Cerebras Systems faced several significant challenges in developing their WSE-2 chip:
  • Massive Memory and Compute Requirement: Giant models need massive memory, compute, and communication to tie it all together. Trying to provide this with thousands of small devices turns the scaling of all three into distributed problems that are inter-dependent.
  • Distribution Complexity: As model size grows, Cerebras needed to do more partitioning of the model onto more chips, requiring fine-grained coordination and synchronization. The challenge lies in getting all these distributed components to work together to solve a single large neural network problem.
  • Scaling Issues: The complexity grows dramatically with cluster size and becomes overwhelming as the network grows, making it essential to address these issues effectively.

Solution

Cerebras Systems selected 草榴社区 DesignWare embedded in-chip temperature sensors and voltage monitors, distributed across the WSE-2 device. These sensors and monitors provided real-time thermal and supply condition data, polling at the fastest possible rate and maintaining watermarks for highs and lows.

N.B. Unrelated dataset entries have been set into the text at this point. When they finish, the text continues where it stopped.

/-- The writes of `PLLSINE` (R179). -/
theorem pllsineEffect_spec (s : State) (hl : s.params.pLen.toNat ≤ 2 ^ 21) :
    let t := pllsineEffect s
    let xs := s.readBuf .PBUF s.params.pLen.toNat
    let psi := pllPhases s.params.fs s.params.kp s.params.ki s.pll xs
    SameExceptData s t ∧ t.params = s.params ∧ t.results = s.results ∧
      t.pll = pllRegsAfter s.params.fs s.params.kp s.params.ki s.pll xs ∧ t.slots = s.slots ∧
      (∀ n (h : n < psi.length), t.elem .GRE n = F64.cos psi[n] ∧ t.elem .GIM n = F64.sin psi[n]) ∧
      ∀ a, ¬inBuf .GRE s.params.pLen.toNat a → ¬inBuf .GIM s.params.pLen.toNat a →
        t.byte a = s.byte a := by
  simp only [pllsineEffect]
  have hlen : ∀ r, (pllPhases s.params.fs s.params.kp s.params.ki r
      (s.readBuf .PBUF s.params.pLen.toNat)).length = s.params.pLen.toNat := by simp
  refine ⟨((State.sameExceptData_writeBuf _ _ _).trans (State.sameExceptData_writeBuf _ _ _)).trans
    (State.sameExceptData_setPll _ _), by simp, by simp, by simp, by simp, fun n h => ⟨?_, ?_⟩,
    fun a hg hi => ?_⟩
  · rw [hlen] at h
    rw [State.elem_setPll, State.elem_writeBuf_other (by decide) (by simpa using hl) (by omega),
      State.elem_writeBuf (by simpa using h), List.getElem_map]
  · rw [State.elem_setPll, State.elem_writeBuf (by simpa using h), List.getElem_map]
  · rw [State.byte_setPll]
    exact (State.byte_writeBuf_frame (by simpa using hi)).trans
      (State.byte_writeBuf_frame (by simpa using hg))

/-- The writes of `LOCREF` (R183). -/
theorem locrefEffect_spec (s : State) (hl : s.params.pLen.toNat ≤ 2 ^ 21) :
    let t := locrefEffect s
    SameExceptData s t ∧ t.params = s.params ∧ t.results = s.results ∧
      t.pll = { s.pll with loIdx := s.pll.loIdx + s.params.pLen } ∧ t.slots = s.slots ∧
      (∀ n < s.params.pLen.toNat, t.elem .LRE n = F64.cos (refPhase s.params.fs s.pll.loIdx n)) ∧
      (∀ n < s.params.pLen.toNat, t.elem .LIM n = F64.sin (refPhase s.params.fs s.pll.loIdx n)) ∧
      ∀ a, ¬inBuf .LRE s.params.pLen.toNat a → ¬inBuf .LIM s.params.pLen.toNat a →
        t.byte a = s.byte a := by
  simp only [locrefEffect, List.map_map]
  obtain ⟨h1, h2, h3⟩ := State.writeTwo_spec s (b := .LRE) (c := .LIM) (n := s.params.pLen.toNat)
    (m := s.params.pLen.toNat) (f := F64.cos ∘ refPhase s.params.fs s.pll.loIdx)
    (g := F64.sin ∘ refPhase s.params.fs s.pll.loIdx) (by decide) hl hl
  exact ⟨((State.sameExceptData_writeBuf _ _ _).trans (State.sameExceptData_writeBuf _ _ _)).trans
    (State.sameExceptData_setPll _ _), by simp, by simp, by simp, by simp,
    fun n hn => (State.elem_setPll _ _ _ _).trans (h1 n hn),
    fun n hn => (State.elem_setPll _ _ _ _).trans (h2 n hn),
    fun a hb hc => (State.byte_setPll _ _ _).trans (h3 a hb hc)⟩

  • Validation and Characterization: The system, consuming approximately 20KW of power, was validated to stay within the safe zone. Characterization involved ramping the temperature up and down.
  • Variation Measurement: Extensive distribution of sensors allowed for measuring variation across the tiles in the wafer.
  • Thermal Throttling: In-cluster thermal throttling was conducted due to the distributed architecture.
  • Data Visualization: GUIs displaying heat maps and statistical variations provided valuable data about the silicon's health throughout its lifecycle—from design and testing to production and in-field operation

Results

The implementation of 草榴社区 DesignWare In-Chip temperature sensors and voltage monitors led to significant improvements:

  • Enhanced Performance Optimization: Real-time monitoring enabled more efficient power and performance management.
  • Improved Thermal Management: Granular sensing allowed for better handling of thermal hotspots, improving overall device reliability.
  • Increased Data Throughput: The solution helped manage IR drops caused by bursty AI workloads, resulting in better data processing capabilities.
  • Comprehensive Lifecycle Monitoring: The ability to monitor silicon health throughout its lifecycle led to more informed decision-making and better long-term performance.

These advancements allowed Cerebras Systems to successfully develop and deploy the WSE-2, pushing the boundaries of AI hardware technology.